Dear Purdue Partners,

As I write this month's letter, Chip Rutledge, Purdue's vice president for research, is leading a Purdue delegation that is in India to finalize an agreement with that country's Department of Science and Technology. The agreement will lead to formal research collaborations and exchanges of researchers, students and faculty among Purdue and Indian universities.

You might wonder why - with so many challenges at home - Purdue is investing time and resources in a faraway nation. But in a world in which we can share vast amounts of information instantly, the distances that matter are not measured in miles but in degrees of accessibility. When I visited India in 2004, I was amazed at the changes occurring there. This is a vast and dynamic nation with an English-speaking population of more than a billion that has committed itself to a free-market economy. The government, private business and the people have recognized that education - especially in the sciences and technology - is the key to prosperity through full participation in a global economy.

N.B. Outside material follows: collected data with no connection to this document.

-- ==== Sys2Proof/Tests/Slice0.lean ====
section
/-! SUPPORT. Tests: ill-formed commands, the worked examples of the manual, and for every statement states and operands that meet its
hypotheses. Each runs one command. -/

namespace Sys2Proof.Tests

set_option Elab.async false

open Sys2Proof Sys2Proof.Machine

/-! ### Ill-formed commands: one for each check of `WellFormed` -/

def header (bytes : Nat) : SignedHeader :=
  { word0 := 0#64, ver := 0#64, len := 0#64, target := 0#64, reservedZero := true, bytes := bytes }
def verdict : SigVerdict := { digest := true, ecdsa := true, hss := true }
def signedBy : Signatures := { ecdsa := true, hss := true }
def image : ImageHeader :=
  { deterministic := false, coreMap := [0, 3], scratchW := 1, blockLen := 16, points := [⟨0, 8, false⟩, ⟨8, 8, true⟩], snapBase := 0#64
    snapSlots := 1, lead := 256, shapeSound := 1, shapeChannel := 1, shapeReach := 1, initial := [1, 2, 3]
    entry := [(0x1000#64, 11#64), (0x2000#64, 22#64)], uid := 0xabc#64, rank := 0, votePort := 0xf#4
    phases := [{ s := 0, b := 1000, maxSlip := 2, mark := false, elastic := false, rsv := 0#46 }], runs := [], keyPoint := none
    resumePoint := none, neighboursPoint := none, markLog := 0x50000#64, markSlots := 4, headerDigest := 0#384 }
def host : HostAddr := { ip := 2#128, port := 4791#16 }
def datagram (n : Nat) : HmpFrame := { eth := false, source := host, checksumOk := true, header := 0#256, payload := List.replicate n 0#8 }

def from0 : FerryFrom := { core := 0, stream := 0#4, ctx := 5#12, level := 1#2 }

theorem test_ill_formed_contribution : WellFormed (.contribution 0 0#4 0#56 0#10 from0 (List.replicate 127 0#8)) = false := by decide +kernel
theorem test_ill_formed_mid_writes :
    WellFormed (.write64 0 0#10 0#37 (List.replicate 63 0#8)) = false ∧ WellFormed (.write128 0 0#10 0#37 []) = false ∧
    WellFormed (.writeMask64 0 0#10 0#37 0#64 (List.replicate 65 0#8)) = false := by decide +kernel
theorem test_ill_formed_deep :
    WellFormed (.deepWrite 0 0#41 (List.replicate 0x100001 0#8)) = false ∧ WellFormed (.enduranceUpdate 0#64 0 10001) = false := by
  refine ⟨?_, by decide⟩
  simp only [WellFormed, List.length_replicate]
  decide
theorem test_ill_formed_frames :
    (∀ i ∈ [Instr.cmd (datagram 9185), .doorbell (datagram 9185), .ack (datagram 9185), .nak (datagram 9185), .hello (datagram 9185)],
      WellFormed i = false) ∧ WellFormed (.cmd (datagram 9184)) = true := by
  have bad : (datagram 9185).fits = false := decide_eq_false (by simp only [datagram, List.length_replicate]; omega)
  have good : (datagram 9184).fits = true := decide_eq_true (by simp only [datagram, List.length_replicate]; omega)
  exact ⟨by intro i hi; simp only [List.mem_cons, List.not_mem_nil, or_false] at hi; rcases hi with rfl | rfl | rfl | rfl | rfl <;> exact bad, good⟩
theorem test_ill_formed_objects :
    WellFormed (.requestFirmwareData (header (2 ^ 40)) verdict 0#384 true) = false ∧
    WellFormed (.dataRecovery 0#32 0#64 0#16 (header (2 ^ 40)) verdict 0#384 true) = false ∧
    WellFormed (.dataRecovery 0#32 0#64 1025#16 (header 0) verdict 0#384 true) = false := by decide +kernel
theorem test_ill_formed_boot :
    let r : BootReading :=
      { pufOk := true, partRecordOk := true, securityRecordOk := true, ownerRecordOk := true, serviceRecordOk := true, firmware := header 0
        verdict := verdict, top := none, coresFailingSelfTest := [], sparesOk := 0#80, midLanes := 0xffff#16, slotId := 0#3 }
    WellFormed (.bootStages r) = true ∧ WellFormed (.bootStages { r with firmware := header (2 ^ 40) }) = false ∧
    WellFormed (.bootStages { r with coresFailingSelfTest := [1200] }) = false := by decide +kernel
theorem test_ill_formed_strait :
    let f : Flit := { header := 0#64, payload := List.replicate 239 0#8, crc := 0#64 }
    WellFormed (.data 0 f) = false ∧ WellFormed (.filler 0 f) = false ∧
    WellFormed (.side 0 f) = false ∧ WellFormed (.midFrame 0 0#64 (List.replicate 135 0#8)) = false := by decide +kernel
theorem test_ill_formed_operating_points :
    let r : PowerReading := { demandLinks := 0, demandMemory := 0, demandCompute := 0, base := 0, draw := 0, ceiling := 700, ballast := [] }
    WellFormed (.dutyWindow r) = false ∧ WellFormed (.dutyWindow { r with ceiling := 850 }) = false ∧
    WellFormed (.dutyWindow { r with ceiling := 800 }) = true ∧ WellFormed (.wakeTokenGrant 0 3400) = false ∧
    WellFormed (.wakeTokenGrant 0 3300) = true := by decide +kernel

/-! ### What the tests run on -/

/-- What holds of the state that a command leaves. -/
def did (i : Instr) (s : State) (p : State → Bool) : Bool := match exec i s with | .next t => p t | _ => false
/-- A device past its boot, with every core in test mode. -/
def ready : State := { State.reset with boot := { State.reset.boot with phase := .ready } }
def always : Guard := alwaysGuard
def plainSys : FmtSys := { rd := 0#5, ra := 0#5, rb := 0#5 }
def setG (l : List (Nat × Nat)) (x : Scalar) : Scalar := l.foldl (fun x p => x.wg (BitVec.ofNat 5 p.1) (word p.2)) x
def put8 (m : Bytes) (a x : Nat) : Bytes := writeBytes m a (leBytes 8 x)

/-- Tables of context 5 at 0x100000: pages 0 readable and writable, 1 cacheable too, 2 a placeholder, 3 read only, 4 Deep, 5 as 0, 6 Mid. -/
def tables : Bytes :=
  let leaf (frame bits : Nat) : Nat := frame * 65536 + bits + 3
  [(0x100000, 0x101001), (0x101000, 0x102001), (0x102000, 0x103001), (0x103000, 0x104001), (0x104000, leaf 0x20 0x30),
    (0x104008, leaf 0x21 0x130), (0x104010, 0x200), (0x104018, leaf 0x23 0x10), (0x104020, leaf 0x2000000 0x30),
    (0x104028, leaf 0x25 0x30), (0x104030, leaf 0x1000000 0x30)].foldl (fun m x => put8 m x.1 x.2) []
def ctx5 : Ctx :=
  { part := 0, poolFirst := 0x10, poolLast := 0x1f
    tables := [⟨0x100000, 2048⟩, ⟨0x101000, 4096⟩, ⟨0x102000, 4096⟩, ⟨0x103000, 4096⟩, ⟨0x104000, 256⟩]
    epoch := 0#16, faultTimeout := 10000, regions := [], unmapping := [] }
/-- Core 0 runs a task of context 5. -/
def device : State :=
  let s := { ready with mem := put8 (put8 (put8 tables 0x200010 0x1122334455667788) 0x210040 0x8899aabbccddeeff) 0x250000 0x0102030405060708 }
  let s := s.updHb fun h => { h with ctxs := [(5, ctx5)] }
  let s := [0x20, 0x21, 0x23, 0x2000000, 0x25, 0x1000000].foldl (fun s f => s.setFrameTag f { retired := false, ctx := 5 }) s
  s.updSc 0 fun x => { x with opmode := 2#2, priv := 0#2, ctxid := 5#12, pc := 0x400#64, evecRt := 0x8000#64, evecMon := 0x9000#64 }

India sends more students to Purdue than any other foreign nation, and many of our outstanding professors and administrators were born in that country and now are American citizens. Of the 4,824 international students enrolled at Purdue in the current academic year, there are 1,085 students from India, followed by China (767), South Korea (722), Taiwan (231) and Indonesia (204). Purdue also has more than 85 faculty of Indian origin.

However, the impacts of research partnerships and student connections with India and other countries go far beyond Purdue's campus. The initiative being pursued now by Chip Rutledge and his colleagues is sowing seeds that in the not-too-distant future may blossom into new partnerships for businesses in Indiana and other parts of America, new markets, research ideas that can be developed by companies here, and new markets for our products to India's growing middle class that already numbers more than 300 million people.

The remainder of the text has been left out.